-- GIVEN DATA follows --
-- ==== Sys2Proof/Tests/Slice0.lean ====
section
/-! SUPPORT. Our own tests: what WellFormed and the decoder refuse, words written out from 30_encoding.md and
95_test_vectors.md, one step each from 95_test_vectors.md (the vector is named), and for every obligation with
hypotheses a concrete state that meets them. -/

namespace Sys2Proof.Tests

open Sys2Proof Sys2Proof.Machine

/-! ### Helpers -/

/-- Reset state under a configuration. -/
def idle (c : Cfg) : State := { State.reset with regs := resetRegs c, cfg := c, straps := { cfg := c } }

/-- The state with other registers. -/
def withR (s : State) (f : Regs → Regs) : State := { s with regs := f s.regs }

/-- The state with a resource bound. -/
def bound (s : State) (bytes : List Byte) : State := { s with resource := Resource.ofBytes bytes }

/-- A session over `bytes` that has played `n` of them. -/
def playing (c : Cfg) (bytes : List Byte) (n : Nat) : State :=
  withR (bound (idle c) bytes) (fun r =>
    { r with
      active := true, streamOpen := true, totalLen := BitVec.ofNat 32 bytes.length, cursor := BitVec.ofNat 32 n,
      srcKind := .fileStream })

/-- A press first seen at time 0. -/
def pressed (c : Cfg) : State := withR (idle c) (fun r => { r with rawLevel := true, fsm := .debouncing })

/-- The state with one record to come. -/
def given (s : State) (e : Evt) : State := { s with schedule := [.event e] }

/-- One observation of the next state. -/
def look {α : Type} (f : State → α) : Host.Outcome State Fault Refusal → Option α
  | .next t => some (f t)
  | .fault _ => none
  | .refused _ => none

/-- Why a step was refused. -/
def why : Host.Outcome State Fault Refusal → Option Refusal
  | .next _ => none
  | .fault _ => none
  | .refused r => some r

/-- The tone configuration. -/
def toneCfg : Cfg := { toneEn := true }

/-- The live configuration. -/
def liveCfg : Cfg := { liveEn := true }

/-! ### WellFormed refuses (one ill-formed term for each check) -/

theorem test_wf_file_needs_active : Instr.wellFormed ⟨false, true, true⟩ (.tickFile true) = false := by decide
theorem test_wf_tone_needs_no_session : Instr.wellFormed ⟨true, true, false⟩ .tickTone = false := by decide
theorem test_wf_tone_needs_enable : Instr.wellFormed ⟨false, false, true⟩ .tickTone = false := by decide
theorem test_wf_live_after_tone : Instr.wellFormed ⟨false, true, true⟩ (.tickLive 7) = false := by decide
theorem test_wf_silence_after_live : Instr.wellFormed ⟨false, false, true⟩ .tickSilence = false := by decide
theorem test_wf_opw_reserved : Evt.wellFormed 0x0200000000000000 = false := by decide
theorem test_wf_record_reserved : Evt.wellFormed 0x0008400000000000 = false := by decide
theorem test_wf_memory_order : Memory.wf [(3, 1), (2, 1)] = false := by decide
theorem test_wf_memory_zero : Memory.wf [(3, 0)] = false := by decide
theorem test_wf_resource_bounds : Resource.wf ⟨true, 3, [(3, 1)]⟩ = false := by decide

/-! ### Decoding: words of R72, R88 and the vectors, written out -/

theorem test_decode_reset : decode 0x0102000000000000 = .operations [.reset] := by decide  -- P2 line 1
theorem test_decode_pwmclk : decode 0x0080000000000000 = .operations [.pwmclk] := by decide  -- R72
theorem test_decode_file : decode 0x000D200000000000 = .operations [.tickFile true] := by decide  -- R72, R75
theorem test_decode_tone : decode 0x000B1FFE00000000 = .operations [.tickTone] := by decide  -- T4
theorem test_decode_live : decode 0x0009002000000000 = .operations [.tickLive 0x010] := by decide  -- T4
theorem test_decode_silence : decode 0x00081FFE00000000 = .operations [.tickSilence] := by decide  -- T1
theorem test_decode_poll : decode 0x00140000FFFFFFF0 = .operations [.poll false 0xFFFFFFF0] := by decide  -- T8 c, d
theorem test_decode_start : decode 0x0024000000000000 = .operations [.start] := by decide  -- V2
theorem test_decode_ackfin : decode 0x0044000000000000 = .operations [.ackfin] := by decide  -- P1 line 17
theorem test_decode_nop : decode 0x0005000000000000 = .operations [.nop] := by decide  -- T22
theorem test_decode_all_strobes : decode 0x00F8000000000033 =
    .operations [.pwmclk, .tickSilence, .poll false 51, .start, .ackfin] := by decide  -- T21
theorem test_decode_rejects_opw : decode 0x0200000000000000 = .rejected .opwReserved := by decide  -- T22
theorem test_decode_rejects_record : decode 0x0008400000000000 = .rejected .recordReserved := by decide  -- T22

/-- R88's examples, encoded. -/
theorem test_encode_examples :
    [encode ⟨false, false, false⟩ .tickSilence, encode ⟨false, false, false⟩ (.poll true 120),
      encode ⟨true, false, false⟩ (.tickFile true), encode ⟨false, false, true⟩ (.tickLive 0xABC)] =
    [0x0008000000000000, 0x0010000100000078, 0x000C200000000000, 0x0009157800000000] := by decide

/-- The ten match words of spec/opcode_table.json, through the table's numbering. -/
theorem test_table_words :
    [0x0100, 0x0080, 0x000C, 0x000A, 0x0009, 0x0008, 0x0010, 0x0020, 0x0040, 0x0000].map (decodeTableWord 16) =
      [.reset, .pwmclk, .tickFile false, .tickTone, .tickLive 0, .tickSilence, .poll false 0, .start, .ackfin, .nop].map
        some := by decide

/-- Each match word, placed after reset, is the word the next step runs: what it writes. -/
theorem test_fetch_words :
    look (fun t => t.regs.pwmCnt) (step (State.reset.withFetchWord 16 0x0080)) = some 1 ∧
    look (fun t => t.regs.active) (step (State.reset.withFetchWord 16 0x000C)) = some false ∧
    look (fun t => t.regs.justFinished) (step (State.reset.withFetchWord 16 0x000C)) = some true ∧
    look (fun t => t.regs.duty) (step (State.reset.withFetchWord 16 0x000A)) = some 128 ∧
    look (fun t => t.regs.srcKind) (step (State.reset.withFetchWord 16 0x0009)) = some .liveInput ∧
    look (fun t => t.regs.rawLevel) (step (State.reset.withFetchWord 16 0x0010)) = some true ∧
    look (fun t => t.trace) (step (State.reset.withFetchWord 16 0x0020)) = some [.notFound] ∧
    look (fun t => t.schedule) (step (State.reset.withFetchWord 16 0x0107)) = some [] := by decide

/-! ### Single steps -/

/-- T23 d: the three reports in order. -/
theorem test_reset_reports :
    look (fun t => (t.trace, t.regs.halted))
      (exec .reset { idle {} with straps := ⟨{ coreOk := false, storageOk := false }, 40100, 50⟩ }) =
    some ([.fatal, .storageInitFailed, .mismatchWarning], true) := by decide

/-- T17: RESET overrides the other strobes of its word. -/
theorem test_reset_overrides :
    look (fun t => (t.regs, t.dutyWrites)) (step (given (playing {} [1, 2] 1) 0x012C000000000000)) =
      some (resetRegs {}, []) := by decide

/-- R163's example: the wrap loads the shadow. -/
theorem test_pwmclk_wrap :
    look (fun t => (t.regs.pwmCnt, t.regs.dutyActive))
      (exec .pwmclk (withR (idle {}) (fun r => { r with pwmCnt := 255, duty := 200, dutyActive := 10 }))) =
    some (0, 200) := by decide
-- GIVEN DATA concluded --
### EXERCISE OBJECTIVE
Set down only the lines above that fall between the line holding "theorem test_decode_rejects_record : decode" and the line holding "encode ⟨true, false, false⟩", inclusive, keeping each exact.

### TASK RESPONSE
theorem test_decode_rejects_record : decode 0x0008400000000000 = .rejected .recordReserved := by decide  -- T22

/-- R88's examples, encoded. -/
theorem test_encode_examples :
    [encode ⟨false, false, false⟩ .tickSilence, encode ⟨false, false, false⟩ (.poll true 120),
      encode ⟨true, false, false⟩ (.tickFile true), encode ⟨false, false, true⟩ (.tickLive 0xABC)] =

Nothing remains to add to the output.